#### [TASK PROMPT]
Please count the lines of the data that contain "window" and state only the total.
(RECORDS PROVIDED begins)
/-- The context of a completed form of 4 bytes that writes no register, and records the arrival `r`; `m` sets CIR bit 0. -/
def BarDone (s t : State) (m : Bool) (r : Option Arrival) : Prop :=
  t.me = { s.me with paddr := t.me.paddr, arrival := r, cir := if m then s.me.cir ||| 1 else s.me.cir
                     pc := s.me.pc + w64 (s.me.pfx + 4), pfx := 0, rlx := false, held := none }

/-- Is the operation that a handle names done (04 R71; 07 R166; 13 R277): ENG 0, the tag complete or cancelled, or the tag of another
generation by now? -/
def handleOver (s : State) (h : BitVec 32) : Bool :=
  let n := h.toNat % 64
  let gone_ (st : TagState) (g : BitVec 16) : Bool := st == .complete || st == .cancelled || g.toNat != h.toNat / 65536
  match h.toNat / 256 % 4 with
  | 0 => true
  | 1 => let x := (s.core s.cur.core).tag n; gone_ x.st x.gen
  | 2 => let x := (s.core s.cur.core).lens.tag n; gone_ x.st x.gen
  | _ => let x := (s.die s.cur.die).htag n; gone_ x.st x.gen

/-- An endpoint `c` of the executing thread, neither broken nor with a message returned, is entry `n` of the table, of the mode and direction
an operation wants. -/
structure HasEnd (s : State) (c : BitVec 4) (n : Nat) (cls rx : Bool) : Prop where
  at_ : mfind s.me.cs c.toNat = some n
  cls : ((s.core s.cur.core).ep n).isCls = cls
  rx : ((s.core s.cur.core).ep n).rx = rx
  good : ((s.core s.cur.core).ep n).broken = 0 ∧ ((s.core s.cur.core).ep n).returned = false
  single : s.trailer s.cur = none

/-! Copies, RSTORE, streams, harts and lenses (13, 14). -/

/-- Tag `n` is the lowest copy tag that is not RUNNING, and no thread waits for one (13 R276). -/
structure FreeCopyTag (s : State) (n : Nat) : Prop where
  small : n < 64
  free : ((s.core s.cur.core).tag n).st ≠ .running
  low : ∀ m, m < n → ((s.core s.cur.core).tag m).st = .running
  alone : (s.core s.cur.core).tagWait = []

/-- A copy is issued under tag `n` (13 R276, R277): the tag is RUNNING with the next generation, the handle register names them, the
operation stands last among the core's copies with what its registers held, and no x register and no byte of memory changes. -/
structure CopyIssued (s t : State) (h n kind : Nat) (dst src len : Word) : Prop where
  tag : ((t.core s.cur.core).tag n).st = .running ∧
    ((t.core s.cur.core).tag n).gen = ((s.core s.cur.core).tag n).gen + 1
  handle : t.me.h h = BitVec.ofNat 32 ((((s.core s.cur.core).tag n).gen + 1).toNat * 2 ^ 16 + 2 ^ 8 + n)
  op : ∃ o, (t.core s.cur.core).copies = (s.core s.cur.core).copies ++ [o] ∧ o.tag = n ∧ o.kind = kind ∧ o.dst = dst ∧ o.src = src ∧
    o.len = len ∧ o.thread = s.cur ∧ o.serial = s.me.serial ∧ o.written = [] ∧ o.cancel = false
  regs : SameX s t ∧ t.me.ps = s.me.ps ∧ t.me.es = s.me.es
  pc : t.me.pc = s.me.pc + w64 (s.me.pfx + 4)
  mem : SameMem s t
  others : SameOthers s t

/-- A range that a copy may name: its checks at issue find no failure (13 R280). -/
def copyFree (s : State) (a : Word) (n : Nat) (k : Acc1) : Prop := s.copyRange a n k [0x00, 0x7C, 0x7E, 0x7F] = none

/-- A unit of a core has its grant for a launch's command, or gets one now (22 R431): it was given one; or it does not wait, P1 is at most
99 % of the average cap, P10 and the charge do not exceed the peak cap, and no request of its cluster with at least its PRIO waits. -/
def Granted (s : State) (c : CoreId) (unit : Nat) (serial : Word) : Prop :=
  (c, unit, serial) ∈ s.dev.grants ∨
  ((c, unit, serial) ∉ s.dev.deferred ∧ 100 * s.dev.p1 ≤ 99 * s.dev.capavg ∧ s.dev.p10 + s.dev.chargeOf unit ≤ s.dev.cappeak ∧
    ∀ y ∈ s.dev.deferred, clusterOf y.1 = clusterOf c → (s.launch y.2.2).prio < (s.launch serial).prio)

/-- A copy may write its next word: FREEZE does not hold it, the accesses of its thread before it are performed, and it has a grant for the
64 KiB that the word lies in, or gets one now (10 R220; 13 R284; 22 R431). -/
structure CopyGoes (s : State) (c : CoreId) (o : CopyOp) : Prop where
  free : o.frozen = false
  after : s.performed o.after = true
  grant : o.written.length < 8192 * o.granted ∨ Granted s c (2 + o.tag) o.serial

/-- The hart that executes has neither ended nor stalled, and serves port `p` in its direction. -/
structure HartOn (s : State) (p : Nat) : Prop where
  on : (s.hartOf s.curHart).ended = false ∧ (s.hartOf s.curHart).stalled = false
  whole : s.hole = none
  dir : ((s.core s.curHart.core).port p).out = s.curHart.storer
  bound : ((s.core s.curHart.core).port p).bound = true
  small : p < 4

/-- A hart has gone on by `n` bytes with register `d` holding `v`, x0 aside; every other register of it, every context, and memory, is as
before. -/
structure HartDone (s t : State) (d : Nat) (v : Word) (n : Nat) : Prop where
  regs : ∀ r, (t.hartOf s.curHart).x r = (if r = 0 then 0 else if r = d then v else (s.hartOf s.curHart).x r)
  pc : (t.hartOf s.curHart).pc = (s.hartOf s.curHart).pc + n
  on : (t.hartOf s.curHart).ended = (s.hartOf s.curHart).ended ∧ (t.hartOf s.curHart).stalled = false
  mem : SameMem s t
  ctxs : ∀ u, t.ctx u = s.ctx u

/-- A word of RISC-V's R and I formats. -/
def rvWordR (f7 b a f3 d : Nat) : BitVec 32 := BitVec.ofNat 32 (f7 * 2 ^ 25 + b * 2 ^ 20 + a * 2 ^ 15 + f3 * 2 ^ 12 + d * 2 ^ 7 + 0x33)
def rvWordI (imm a f3 d : Nat) : BitVec 32 := BitVec.ofNat 32 (imm * 2 ^ 20 + a * 2 ^ 15 + f3 * 2 ^ 12 + d * 2 ^ 7 + 0x13)

/-! The vector unit (11; 03 R41 to R44). -/

/-- The executing thread has a vector window, none of its registers is bound to a stream, and the VU can take a command of the thread;
`empty`: with no command held. -/
structure VuReady (s : State) (empty : Bool) : Prop where
  win : s.vwin s.cur ≠ 15
  plain : ∀ r, mfind ((s.core s.cur.core).win (s.vwin s.cur)).binds r = none
  takes : (s.core s.cur.core).vuTakes s.cur.ctx empty = true
  quiet : Quiet s

/-- The command of an instruction stands last in the VU's queue, with the scalar it reads, and the thread goes on: no register, mask or tag
of the window, no x register and no byte of memory changes yet. -/
structure Accepted (s t : State) (i : Instr) (xa : Nat) : Prop where
  cmd : ∃ c, (t.core s.cur.core).vq = (s.core s.cur.core).vq ++ [c] ∧ c.instr = i ∧ c.win = s.vwin s.cur ∧ c.thread = s.cur ∧
    (xa ≠ 0 → c.xa = s.me.x xa)
  wins : (t.core s.cur.core).wins = (s.core s.cur.core).wins
  regs : SameX s t ∧ t.me.ps = s.me.ps
  pc : t.me.pc = s.me.pc + w64 (s.me.pfx + 4)
  mem : SameMem s t
  others : SameOthers s t

/-- Registers read, the scalar register read, and the formats that the sources' tags must name, of the register forms (11 R242 to R251). -/
def vecForm (i : Instr) : Option (List Nat × Nat × Option (Fmt → Bool)) :=
  let two (a b : BitVec 4) : List Nat := [a.toNat, b.toNat]
  match i with
  | .vadd _ a b _ _ => some (two a b, 0, some inF) | .vsub _ a b _ _ => some (two a b, 0, some inF)
  | .vmul _ a b _ _ => some (two a b, 0, some inF)
  | .vfma _ a b c _ _ => some ([a.toNat, b.toNat, c.toNat], 0, some inF)
  | .vfms _ a b c _ _ => some ([a.toNat, b.toNat, c.toNat], 0, some inF)
  | .vmin _ a b _ _ => some (two a b, 0, some inFI) | .vmax _ a b _ _ => some (two a b, 0, some inFI)
  | .vabs _ a _ _ => some ([a.toNat], 0, some inFI) | .vneg _ a _ _ => some ([a.toNat], 0, some inFI)
  | .vrcp _ a _ _ => some ([a.toNat], 0, some inF32) | .vrsq _ a _ _ => some ([a.toNat], 0, some inF32)
  | .vexp2 _ a _ _ => some ([a.toNat], 0, some inF) | .vlog2 _ a _ _ => some ([a.toNat], 0, some inF)
  | .vtanh _ a _ _ => some ([a.toNat], 0, some inF)
  | .vand _ a b _ _ => some (two a b, 0, none) | .vor _ a b _ _ => some (two a b, 0, none)
  | .vxor _ a b _ _ => some (two a b, 0, none)
  | .vshl _ a b _ _ => some (two a b, 0, some inI) | .vshr _ a b _ _ => some (two a b, 0, some inI)
  | .viadd _ a b _ _ => some (two a b, 0, some inI) | .vimul _ a b _ _ => some (two a b, 0, some inI)
  | .vsel _ a b _ => some (two a b, 0, some inAny)
  | .vcmpEq _ a b _ _ => some (two a b, 0, some inW32) | .vcmpNe _ a b _ _ => some (two a b, 0, some inW32)
  | .vcmpLt _ a b _ _ => some (two a b, 0, some inW32) | .vcmpGe _ a b _ _ => some (two a b, 0, some inW32)
  | .vcmpLtu _ a b _ _ => some (two a b, 0, some inI32) | .vcmpGeu _ a b _ _ => some (two a b, 0, some inI32)
  | .vred _ a o _ _ _ => some ([a.toNat], 0, some (if o.toNat < 3 then inF32 else inI32))
  | .vscan _ a o _ _ _ => some ([a.toNat], 0, some (if o.toNat < 3 then inF32 else inI32))
  | .vrot _ a x _ _ => some ([a.toNat], x.toNat, none)
  | .vscale _ a x _ _ => some ([a.toNat], x.toNat, some inF)
  | .vbcast _ a _ _ => some ([], a.toNat, none)
  | .vsetf _ _ => some ([], 0, none)
  | .mand _ _ _ _ _ => some ([], 0, none) | .mor _ _ _ _ _ => some ([], 0, none) | .mnot _ _ _ _ => some ([], 0, none)
  | _ => none

/-- The format that the tag of a register shows at acceptance (11 R230, 03 R43). -/
def viewFmt (s : State) (r : Nat) : Option Fmt :=
  (s.core s.cur.core).tagFmt ((s.core s.cur.core).tagView (s.vwin s.cur) r)

/-- Every active element of a memory form passes its checks and lies in memory. -/
def vuReach (s : State) (f : VMem) (locs : List (Nat × Loc × Word)) : Prop :=
  s.vuKeys f = .ok locs ∧ ∀ x ∈ locs, x.2.1.key.isSome = true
(RECORDS PROVIDED ends)
#### [RESULT OF THIS TASK]
2